I hope I will not fail the Aven’ei.
CHAPTER 28
IN THE GRAND HALL OF THE CHANCELLERY, I watch as great silvery clouds gather beyond the gilded half-dome windows. The world has gone gray, and with the turn of the weather, some measure of my hope has diminished. I find it difficult to be cheerful in the gloom; even the bulbs in the chandeliers seem to burn white and cold, casting the corners of the vast hall in stark shadows.
I am seated at a slender table opposite the four Heads of State, waiting for the Chancellor to arrive. The officials—three men and one woman—are dressed in the black robes of government office; I wear a floor-length dress of ivory silk, accented from top to bottom with translucent blue beads. An awful choice in regard to the weather, perhaps, but even the stuffy old butler at the estate seemed impressed as I swept through the foyer on my way out the door.

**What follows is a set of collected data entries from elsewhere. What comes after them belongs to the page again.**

-- ==== Sys2Proof/Tests/Slice0.lean ====
section
/-! SUPPORT. The model's own tests: well-formedness, decoding of written-out words, the spec's vectors
(spec/95_test_vectors.md), one-step tests, and witnesses that the statements' hypotheses can be met. -/

namespace Sys2Proof.Tests

open Sys2Proof Sys2Proof.Machine

set_option Elab.async false

/-! ### Helpers -/

/-- A field of the next state, none for a stop. -/
def got {α : Type} (r : Result State) (f : State → α) : Option α :=
  match r with
  | .next s => some (f s)
  | .fault _ => none
  | .refused _ => none

/-- The next state, or `d` for a stop. -/
def orElse (r : Result State) (d : State) : State :=
  match r with
  | .next s => s
  | .fault _ => d
  | .refused _ => d

/-- Whether a step answers a next state. -/
def completes (r : Result State) : Bool := (got r fun _ => ()).isSome

/-- The fault of a stop. -/
def faultOf (r : Result State) : Option Fault :=
  match r with
  | .next _ => none
  | .fault e => some e
  | .refused _ => none

/-- The refusal of a stop. -/
def refusalOf (r : Result State) : Option Refusal :=
  match r with
  | .next _ => none
  | .fault _ => none
  | .refused e => some e

theorem next_orElse {r : Result State} {d : State} (h : completes r = true) : r = .next (orElse r d) := by
  cases r <;> simp_all [completes, got, orElse]

/-- Words `0, 1, …, n − 1` at the offsets `0, 1, …, n − 1` (the leaves of programs P1 to P6). -/
def rampMem (n : Nat) : Memory := (List.range (n - 1)).map fun w => (w + 1, BitVec.ofNat 32 (w + 1))

/-- LEAF_LEVEL of a run over `L` leaves, leaf word `w` at offset `w`, on the build `c`. -/
def started (c : Config) (L : Nat) : State :=
  { State.resetOf c with
    leafCnt := BitVec.ofNat 32 L
    inWords := BitVec.ofNat 32 (8 * L)
    outWords := BitVec.ofNat 32 (8 * (L - 1))
    fsm := .leafLevel
    leafMem := rampMem (8 * L) }

/-- The state after a schedule from `s`. -/
def after (is : List Instr) (s : State) : State := orElse (runSchedule is s) s

/-- The eight steps of one pair of a lane. -/
def onePair (lane : BitVec 8) : List Instr :=
  [.prdRead lane, .prdPad lane, .prdSend lane, .engRecv lane, .engCompress lane, .engSend lane,
    .cnsRecv lane, .cnsWrite lane]

/-- The 12 steps of program P1 under S0. -/
def runP1 : List Instr := [.orcCheck, .orcDispatch] ++ onePair 0 ++ [.cnsDone 0, .orcJoin]

/-- The same run with two lanes, the second of which has no pair, and two accesses by the Host. -/
def runTwoLanes : List Instr := [.orcCheck, .rdStatus, .orcDispatch, .wrLeafCnt 9, .cnsDone 1] ++ onePair 0 ++ [.cnsDone 0, .orcJoin]

/-- The first 22 steps of V8's trace of program P2. -/
def runP2level0 : List Instr :=
  [.orcCheck, .orcDispatch] ++ onePair 0 ++ [.cnsDone 0] ++ onePair 1 ++ [.cnsDone 1, .orcJoin, .orcDispatch]

/-- The build and the start of program P1. -/
def startP1 : State := started ⟨1, 1, 20⟩ 2

/-- The build and the start of program P2. -/
def startP2 : State := started ⟨2, 2, 20⟩ 4

/-- A word list as a Node. -/
def nodeOf (m : Memory) (a : Nat) : List Word := (Memory.nodeAt m a).toList

/-! ### Well-formedness -/

theorem test_wf_last_lane : (Instr.prdRead 3#8).wf Config.standard = true := by decide
theorem test_wf_refuses_lane_N : (Instr.prdRead 4#8).wf Config.standard = false := by decide
theorem test_wf_refuses_lane_7_of_4 : (Instr.cnsDone 7#8).wf Config.standard = false := by decide
theorem test_config_wf_refuses_no_lane : Config.wf ⟨0, 2, 20⟩ = false := by decide
theorem test_config_wf_refuses_256_lanes : Config.wf ⟨256, 2, 20⟩ = false := by decide
theorem test_config_wf_refuses_no_depth : Config.wf ⟨4, 0, 20⟩ = false := by decide
theorem test_config_wf_refuses_depth_256 : Config.wf ⟨4, 256, 20⟩ = false := by decide
theorem test_config_wf_refuses_no_leaves : Config.wf ⟨4, 2, 0⟩ = false := by decide
theorem test_config_wf_refuses_log_29 : Config.wf ⟨4, 2, 29⟩ = false := by decide

/-! ### Decoding: R123's access words and R124's codes, written out -/

theorem test_decode_rdCtrl : decodeTableWord 40 0x0000000000 = some .rdCtrl := by decide
theorem test_decode_rdStatus : decodeTableWord 40 0x0100000000 = some .rdStatus := by decide
theorem test_decode_rdLeafCnt : decodeTableWord 40 0x0200000000 = some .rdLeafCnt := by decide
theorem test_decode_rdInWords : decodeTableWord 40 0x0300000000 = some .rdInWords := by decide
theorem test_decode_rdOutWords : decodeTableWord 40 0x0400000000 = some .rdOutWords := by decide
theorem test_decode_rdConfig : decodeTableWord 40 0x0500000000 = some .rdConfig := by decide
theorem test_decode_wrCtrl : decodeTableWord 40 0x1000000001 = some (.wrCtrl 1#1) := by decide
theorem test_decode_wrCtrl_keeps_bit_0 : decodeTableWord 40 0x10fffffffe = some (.wrCtrl 0#1) := by decide
theorem test_decode_wrStatus : decodeTableWord 40 0x1100000000 = some .wrStatus := by decide
theorem test_decode_wrLeafCnt : decodeTableWord 40 0x1200000004 = some (.wrLeafCnt 4#32) := by decide
theorem test_decode_wrInWords : decodeTableWord 40 0x1300000020 = some (.wrInWords 0x20#32) := by decide
theorem test_decode_wrOutWords : decodeTableWord 40 0x1480000018 = some (.wrOutWords 0x80000018#32) := by decide
theorem test_decode_wrConfig : decodeTableWord 40 0x1500000000 = some .wrConfig := by decide
theorem test_decode_rdRsvd6 : decodeTableWord 40 0x0600000000 = some .rdRsvd6 := by decide
theorem test_decode_wrRsvd6 : decodeTableWord 40 0x1600000001 = some .wrRsvd6 := by decide
theorem test_decode_rdRsvd7 : decodeTableWord 40 0x0700000000 = some .rdRsvd7 := by decide
theorem test_decode_wrRsvd7 : decodeTableWord 40 0x1700000001 = some .wrRsvd7 := by decide
theorem test_decode_rdRsvd8 : decodeTableWord 40 0x0800000000 = some .rdRsvd8 := by decide
theorem test_decode_wrRsvd8 : decodeTableWord 40 0x1800000001 = some .wrRsvd8 := by decide
theorem test_decode_rdRsvd9 : decodeTableWord 40 0x0900000000 = some .rdRsvd9 := by decide
theorem test_decode_wrRsvd9 : decodeTableWord 40 0x1900000001 = some .wrRsvd9 := by decide
theorem test_decode_rdRsvd10 : decodeTableWord 40 0x0a00000000 = some .rdRsvd10 := by decide
theorem test_decode_wrRsvd10 : decodeTableWord 40 0x1a00000001 = some .wrRsvd10 := by decide
theorem test_decode_rdRsvd11 : decodeTableWord 40 0x0b00000000 = some .rdRsvd11 := by decide
theorem test_decode_wrRsvd11 : decodeTableWord 40 0x1b00000001 = some .wrRsvd11 := by decide
theorem test_decode_rdRsvd12 : decodeTableWord 40 0x0c00000000 = some .rdRsvd12 := by decide
theorem test_decode_wrRsvd12 : decodeTableWord 40 0x1c00000001 = some .wrRsvd12 := by decide
theorem test_decode_rdRsvd13 : decodeTableWord 40 0x0d00000000 = some .rdRsvd13 := by decide
theorem test_decode_wrRsvd13 : decodeTableWord 40 0x1d00000001 = some .wrRsvd13 := by decide
theorem test_decode_rdRsvd14 : decodeTableWord 40 0x0e00000000 = some .rdRsvd14 := by decide
theorem test_decode_wrRsvd14 : decodeTableWord 40 0x1e00000001 = some .wrRsvd14 := by decide
theorem test_decode_rdRsvd15 : decodeTableWord 40 0x0fffffffff = some .rdRsvd15 := by decide
theorem test_decode_wrRsvd15 : decodeTableWord 40 0x1f12345678 = some .wrRsvd15 := by decide
theorem test_decode_reset : decodeTableWord 8 0x00 = some .reset := by decide
theorem test_decode_hostRd : decodeTableWord 8 0x01 = some (.hostRd 0#4) := by decide
theorem test_decode_hostWr : decodeTableWord 8 0x02 = some (.hostWr 0#4 0#32) := by decide
theorem test_decode_orcCheck : decodeTableWord 8 0x10 = some .orcCheck := by decide
theorem test_decode_orcDispatch : decodeTableWord 8 0x11 = some .orcDispatch := by decide
theorem test_decode_orcJoin : decodeTableWord 8 0x12 = some .orcJoin := by decide
theorem test_decode_prdRead : decodeTableWord 8 0x20 = some (.prdRead 0#8) := by decide
theorem test_decode_prdPad : decodeTableWord 8 0x21 = some (.prdPad 0#8) := by decide
theorem test_decode_prdSend : decodeTableWord 8 0x22 = some (.prdSend 0#8) := by decide
theorem test_decode_engRecv : decodeTableWord 8 0x30 = some (.engRecv 0#8) := by decide
theorem test_decode_engCompress : decodeTableWord 8 0x31 = some (.engCompress 0#8) := by decide
theorem test_decode_engSend : decodeTableWord 8 0x32 = some (.engSend 0#8) := by decide
theorem test_decode_cnsRecv : decodeTableWord 8 0x40 = some (.cnsRecv 0#8) := by decide
theorem test_decode_cnsWrite : decodeTableWord 8 0x41 = some (.cnsWrite 0#8) := by decide
theorem test_decode_cnsDone : decodeTableWord 8 0x42 = some (.cnsDone 0#8) := by decide

/-- The events' other fields, in log 2's places: lane 5 of PRD_SEND, index 2 and data 6 of HOST_WR. -/
theorem test_decode_event_fields :
    decode (.event 0x00000000000522) = .ok (.prdSend 5#8) ∧
    decode (.event 0x00000006020002) = .ok (.hostWr 2#4 6#32) ∧
    decode (.event 0x00000000050001) = .ok (.hostRd 5#4) := by decide

theorem test_decode_refuses_reserved_codes :
    decode (.event 0x03) = .error .reservedStepCode ∧ decode (.event 0x13) = .error .reservedStepCode ∧
    decode (.event 0x23) = .error .reservedStepCode ∧ decode (.event 0x43) = .error .reservedStepCode ∧
    decode (.event 0x50) = .error .reservedStepCode ∧ decode (.event 0xff) = .error .reservedStepCode := by decide

theorem test_decode_refuses_stray_fields :
    decode (.event 0x00000000000110) = .error .strayField ∧ decode (.event 0x00000000010022) = .error .strayField ∧
    decode (.event 0x00000000100022) = .error .strayField ∧ decode (.event 0x00000001000042) = .error .strayField := by
  decide

theorem test_decode_refuses_wide_access : decode (.access 0x2000000000) = .error .accessTooWide := by decide

/-! ### Vectors (95_test_vectors.md) -/

/-- V1: the primitive operations. -/
theorem test_vector_V1 :
    [0x00000001#32, 0x80000000#32, 0x12345678#32, 0xffffffff#32].map (fun x =>
      [rotr x 1, rotr x 31, bigSigma0 x, bigSigma1 x, smallSigma0 x, smallSigma1 x]) =
    [[0x80000000, 0x00000002, 0x40080400, 0x04200080, 0x02004000, 0x0000a000],
      [0x40000000, 0x00000001, 0x20040200, 0x02100040, 0x11002000, 0x00205000],
      [0x091a2b3c, 0x2468acf0, 0x66146474, 0x3561abda, 0xe7fce6ee, 0xa1f78649],
      [0xffffffff, 0xffffffff, 0xffffffff, 0xffffffff, 0x1fffffff, 0x003fffff]] := by decide

/-- V2: Ch, Maj and the wrapping addition. -/
theorem test_vector_V2 :
    shaCh 0xffffffff 0x12345678 0x9abcdef0 = 0x12345678 ∧ shaMaj 0xffffffff 0x12345678 0x9abcdef0 = 0x9abcdef8 ∧
    shaCh 0xf0f0f0f0 0xff00ff00 0xaaaaaaaa = 0xfa0afa0a ∧ shaMaj 0xf0f0f0f0 0xff00ff00 0xaaaaaaaa = 0xfaa0faa0 ∧
    shaCh 0x6a09e667 0xbb67ae85 0x3c6ef372 = 0x3e67b715 ∧ shaMaj 0x6a09e667 0xbb67ae85 0x3c6ef372 = 0x3a6fe667 ∧
    (0xffffffff + 0x00000001 : Word) = 0 ∧ (0x80000000 + 0x80000000 : Word) = 0 := by decide

/-- The pair of 16 words `k = k`. -/
def rampPair : SiblingPair := Vector.ofFn fun k : Fin 16 => BitVec.ofNat 32 k.val

/-- V3: the padding of the pair `k = k`. -/
theorem test_vector_V3 : (pad rampPair).toList =
    [0, 1, 2, 3, 4, 5, 6, 7, 8, 9, 10, 11, 12, 13, 14, 15, 0x80000000, 0, 0, 0, 0, 0, 0, 0, 0, 0, 0, 0, 0, 0, 0,
      0x200] := by decide

/-- CS1: the constant schedule of the second block. -/
theorem test_vector_CS1 : schedule padBlk = storedSchedule := by decide +kernel

/-- KV1's 64 bytes, packed by R88. -/
def kv1 : SiblingPair := packPair (Vector.ofFn fun k : Fin 64 => BitVec.ofNat 8 k.val)

theorem test_vector_KV1_words : kv1.toList =
    [0x00010203, 0x04050607, 0x08090a0b, 0x0c0d0e0f, 0x10111213, 0x14151617, 0x18191a1b, 0x1c1d1e1f,
      0x20212223, 0x24252627, 0x28292a2b, 0x2c2d2e2f, 0x30313233, 0x34353637, 0x38393a3b, 0x3c3d3e3f] := by decide

/-- KV1: the digest the source gives. -/
theorem test_vector_KV1 : (hashPair kv1).toList =
    [0xfdeab9ac, 0xf3710362, 0xbd2658cd, 0xc9a29e8f, 0x9c757fcf, 0x9811603a, 0x8c447cd1, 0xd9151108] := by
  decide +kernel

/-- KV1: block 1's registers after round 1. -/
theorem test_vector_KV1_round_1 : shaRounds (schedule kv1) (loadRegs iv) 2 (by decide) =
    ⟨0x5426441f, 0xfc098a50, 0x6a09e667, 0xbb67ae85, 0x4adec824, 0x98c8e4a5, 0x510e527f, 0x9b05688c⟩ := by
  decide +kernel

/-- V4: the pair whose word 15 is 1, and R89's byte form of its digest. -/
theorem test_vector_V4 :
    ((nodeBytes (hashPair #v[0, 0, 0, 0, 0, 0, 0, 0, 0, 0, 0, 0, 0, 0, 0, 1])).toList.take 8) =
    [0x90, 0xf4, 0xb3, 0x95, 0x48, 0xdf, 0x55, 0xad] := by decide +kernel

/-- V5: the addressing model at L = 8 and N = 2, and the level offsets at L = 2^28. -/
theorem test_vector_V5 :
    [nodeCount 8 0, levelOff 8 0, nodeCount 8 1, levelOff 8 1, nodeCount 8 2, levelOff 8 2] = [4, 24, 2, 8, 1, 0] ∧
    [levelOff (2 ^ 28) 0, levelOff (2 ^ 28) 1, levelOff (2 ^ 28) 4, levelOff (2 ^ 28) 27] =
      [1073741816, 536870904, 67108856, 0] ∧
    pairSrc 8 0 (pairIndex 2 1 1) = (.leaf, 48) ∧ pairDst 8 0 (pairIndex 2 1 1) = 48 ∧
    pairSrc 8 1 (pairIndex 2 1 0) = (.node, 40) ∧ pairDst 8 1 (pairIndex 2 1 0) = 16 ∧
    pairSrc 8 2 (pairIndex 2 0 0) = (.node, 8) ∧ pairDst 8 2 (pairIndex 2 0 0) = 0 := by decide

/-- V5: the lane pair counts. -/
theorem test_vector_V5_lane_pairs :
    [(1, 4), (2, 3), (3, 2), (4, 3), (8, 3), (8, 4)].map (fun q => (List.range q.2).map (lanePairs q.1 q.2)) =
    [[1, 0, 0, 0], [1, 1, 0], [2, 1], [2, 1, 1], [3, 3, 2], [2, 2, 2, 2]] := by decide

/-- A state in LEAF_LEVEL with the three registers as given, `MAX_LOG2_LEAVES = 20`. -/
def configured (l inw outw : Word) : State :=
  { State.resetOf ⟨4, 2, 20⟩ with leafCnt := l, inWords := inw, outWords := outw, fsm := .leafLevel }

/-- The first 64 primes. -/
def primes64 : List Nat := ((List.range 312).filter fun n => decide (2 ≤ n) &&
  ((List.range 18).all fun d => decide (d < 2) || decide (n ≤ d) || n % d != 0))

/-- The constants of R159 are the first 32 bits of the fractional parts of the cube roots of the first 64 primes
(FIPS 180-4): `K[t]` is `c` modulo `2^32` for the `c` with `c^3 ≤ p·2^96 < (c + 1)^3`, of which `⌊∛p⌋ ≤ 6` is the upper part. -/
theorem test_roundK_cube_roots :
    primes64.length = 64 ∧ (List.range 64).all (fun t => (List.range 7).any fun q =>
      decide ((q * 2 ^ 32 + (roundK t).toNat) ^ 3 ≤ primes64.getD t 0 * 2 ^ 96) &&
        decide (primes64.getD t 0 * 2 ^ 96 < (q * 2 ^ 32 + (roundK t).toNat + 1) ^ 3)) = true := by decide +kernel

/-- V6: STATUS after ORC_CHECK, row by row. -/
theorem test_vector_V6 :
    [configured 0x0 0x0 0x0, configured 0x1 0x8 0x0, configured 0x2 0x10 0x8, configured 0x3 0x18 0x10,
      configured 0x6 0x30 0x28, configured 0x4 0x20 0x18, configured 0x4 0x20 0x20, configured 0x4 0x18 0x18,
      configured 0x200000 0x1000000 0xfffff8, configured 0x100000 0x800000 0x7ffff8, configured 0x80000000 0x0 0x0,
      configured 0xffffffff 0x0 0x0, configured 0x8 0x0 0x0].map
        (fun s => got (exec .orcCheck s) State.statusWord) =
    [some 0x514, some 0x514, some 0x301, some 0x514, some 0x514, some 0x201, some 0x534, some 0x524, some 0x584,
      some 0x201, some 0x584, some 0x514, some 0x524] := by decide +kernel

/-- V8: STATUS after the steps 1, 2, 21 and 22 of program P2, and after the join of P1. -/
theorem test_vector_V8_status :
    [1, 2, 11, 21, 22].map (fun n => (after (runP2level0.take n) startP2).statusWord) =
      [0x201, 0x209, 0x209, 0x10301, 0x10309] ∧
    (after runP1 startP1).statusWord = 0x402 := by decide +kernel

The officials are, from left to right: Mr. Lowe, of the West, a dark-skinned man with pale eyes, an easy smile and a crackling sort of energy about him; Mr. Wey, of the East, a scholarly man of advanced years who wears a pair of spectacles at the tip of his nose; Mr. Chamberlain, of the South, a sickly-looking man with a slender mustache and watery eyes; and Mrs. Pendergrast, of the North, who looks as though she has spent most of her life sucking on a sour candy—even the smile she mustered when I first arrived had a sort of miserable, acidic quality to it. She could be the polar opposite of the sweet-faced Mr. Lowe, and indeed, I notice that the two of them never so much as glance at one another.